Yesterday morning I signed a contract with my (yippee!) wonderful new best friend and literary agent. At last, I have a champion! A knight in shining armor to do amazing things to help me reach the Holy Grail – PUBLICATION.
It seems like a dream come true, me and my book, Cold in California , are represented!
Cool huh? But … it sure didn’t happen over night. It took many more than 50 queries (that means more than 49 rejections and they’re still coming, lol), a complete deconstruction and rewrite of the entire novel, sleepless nights, genre exploration (is it an urban fantasy with a little romance or a paranormal romance with a little adventure?), massive agency and agent research, weeks of thinking and planning, writing and rewriting the query letter and seeking the courage to open returned mail from the agents I already queried.
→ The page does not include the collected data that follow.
/-- Raise a local interrupt cause of a core (R176). -/
def State.raise (s : State) (k cause : Nat) : State :=
  let c := s.core k
  s.setCore k { c with mip := c.mip ||| BitVec.ofNat 64 (1 <<< cause) }

/-- What is loaded into a core's instruction memory from the verified image in force (R161, R175). -/
def State.firmwareOf (s : State) (k : Nat) : List Byte :=
  match s.start.image with
  | some i => Config.coreCode i.body k
  | none => []

/-- The management core delivers a dictionary request to a core (R176). -/
def State.deliverCdp (s : State) (index : Nat) : State :=
  { s with cores := match Config.cdpCore index with
      | some k => (s.raise (k % 20) 19).cores
      | none => s.cores }

/-- Answer an intake entry: the completion goes to its source's ring, or to its core's queue 0x40 (R135, R172). -/
def State.answer (s : State) (src : Src) (r : Record) : State :=
  let b := r.bytes s.town
  match src with
  | .ring f => s.writeReserved f b
  | .core k =>
    let c := s.core k.val
    let s := (s.setCore k.val { c with posts := c.posts ++ [b] }).raise k.val 18
    if c.posts.isEmpty then s.raise k.val 16 else s

/-- The lead core of a partition. -/
def State.leadCore (s : State) (p : Nat) : Nat := (s.part p).lead % 16

/-! ## Failing a step -/

/-- The class of a step failure by its cause (R377). -/
def Status.faultClass (c : Status) : Nat :=
  match c with
  | .uncorrectable => 2
  | .fault => 7
  | _ => 1

/-- The step number a partition is concerned with: that of the running ticket (a kerb ticket carries 0). -/
def Part.stepNo (x : Part) : Nat :=
  match x.running with
  | some t => if t.kerb then 0 else field t.desc 128 64
  | none => 0

/-- Whether one failure comes before another in the order of R124. -/
def Failure.precedes (a b : Failure) : Bool :=
  if a.block ≠ b.block then decide (a.block < b.block)
  else if a.queue ≠ b.queue then decide (a.queue < b.queue)
  else decide (a.cause.code < b.cause.code)

/-- The cycles of a partition's lead district. -/
def State.leadCycles (s : State) (p : Nat) : Nat := (s.district ((s.part p).lead % 16)).cycles

/-- The cycle in which the first failure of a step fell is still the present one: the same logical cycle, and of a partition that stood frozen
the same cycle of its lead district (R124). -/
def State.competes (s : State) (p : Nat) (g : Failure) : Bool :=
  !g.closed && g.lcycle == (s.part p).lcycle && (!g.frozen || g.leadAt == s.leadCycles p)

/-- The freeze of a partition ends; its length may be the longest (R151). -/
def State.endFreeze (s : State) (p : Nat) : State :=
  match (s.part p).freeze with
  | none => s
  | some z => s.setCounter (0x9100 + p) 0x11 (max (s.counter (0x9100 + p) 0x11) z.length)

/-- Fail the running step of a partition (R124): it is fenced, and the failure is the one reported unless one of the same cycle
precedes it. A failure of a later cycle changes nothing. -/
def State.fence (s : State) (p : Nat) (f : Failure) : State :=
  let x := s.part p
  match x.stepState, x.failure with
  | .running, _ =>
    let g := { f with frozen := x.freeze.isSome || x.extraBank != 0 || x.extraStreet != 0, leadAt := s.leadCycles p }
    (((s.endFreeze p).setPart p { x with stepState := .fenced, failure := some g, freeze := none, extraBank := 0, extraStreet := 0 }).raise
      (s.leadCore p) 17).logEvent { cls := 1, code := 1, status := f.cause.code, part := p, tenant := some x.owner, detail := x.stepNo }
  | .fenced, some g =>
    if s.competes p g && f.precedes g then s.setPart p { x with failure := some { f with frozen := g.frozen, leadAt := g.leadAt } } else s
  | _, _ => s

/-- Fail a step by a descriptor (R124). -/
def State.failDesc (s : State) (p : Nat) (cause : Status) (b q : Nat) (d : Desc) : State :=
  s.fence p { cause := cause, block := b, queue := q, opcode := opcode d, stamp := stamp d, at_ := s.now,
              lcycle := (s.part p).lcycle, cls := cause.faultClass }

/-- Fail a step for a reason no descriptor has: the FAIL fields stay empty (R138). -/
def State.failStep (s : State) (p : Nat) (cause : Status) (cls : Nat) : State :=
  s.fence p { cause := cause, block := 0xFFFF, queue := 0, opcode := 0, stamp := 0, at_ := s.now,
              lcycle := (s.part p).lcycle, cls := cls }

/-- DATA_ERROR_REPORT (R219). -/
def dataReport (town step : Nat) (cause : Status) (reader dpa : Nat) (syndrome : Check) : List Byte :=
  natBytes 32 (place 192 64 town ||| place 128 64 step ||| place 120 8 (if cause = .uncorrectable then 1 else 2) ||| place 112 8 reader ||| place 32 56 dpa ||| syndrome.toNat)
This wasn’t my first time at the rodeo, either. Before Cold in California, I wrote, rewrote and queried a different novel. That process took two years but nothing about the experience was discouraging. Suggestions and rejections taught me to be tough and learn how to tighten my craft.
Now, it’s a strange and bizarre feeling, like suddenly the house has dropped in Oz. “Oh!” and stillness … not even the chirp of a bird or rumble of distant Los Angeles traffic. It’s a euphoric feeling that seems fragile. All day today I sat at the computer and had to push away feelings that I should research one more possible agent, tighten one more passage in the manuscript, find one more hour in the day to focus on getting representation. It’s done. It happened. But what am I to do now that I no longer need to query?
- I can banish the whole wheat penicillin growing in my refrigerator.
- I can plan meals and actually take time to cook them.
- I can collect the sock balls and dust bunnies and send them off to their own heaven or hell.
- I can focus on friends, socializing and enjoying myself, even spend more time talking on the phone with family back east.
- I can seriously look into the promotional ideas in my notebook (because as we all know we should have an ever handy notebook for promotional ideas as we write our book, right? See, I practice what I preach.)
- I can take Belly Dancing classes, since spending so much time at the computer has not only made me wider, but stiffer
- I can watch television. Really, there was a time I never watched TV, then I found I loved certain shows and over the past year, I discovered that even while watching those favorite programs, I was thinking of the book and querying. Now I can just relax and enjoy.
- I can sit in a chair other than my creaky old desk chair which has been trying to kill me … honest … I swear.
- I can take a weekend off! See, I almost never take a weekend. Ever. Saturdays and Sundays are just another work day for me. This weekend? Celebration in San Diego. Even though the weather prediction is rain, I’m excited to be getting out of traffic choked Los Angeles and visiting my less stressed friends down there.
- And finally … I can feel better. Less fearful. More confident as a writer.
The culture shock is mind boggling! I’ll enjoy this few days of R&R then back to the grindstone. I can attack my the other writing projects, the next book in the Cold in California series and proposals for my non-fiction books. And of course, I’ll be back to totally enjoy working with my publicity clients who are all authors.
Just … not quite yet. For now I smile a lot, even laugh.
And when I look in the mirror I actually wonder if I look different, like a writer with an agent, a writer that much closer to just maybe becoming an author.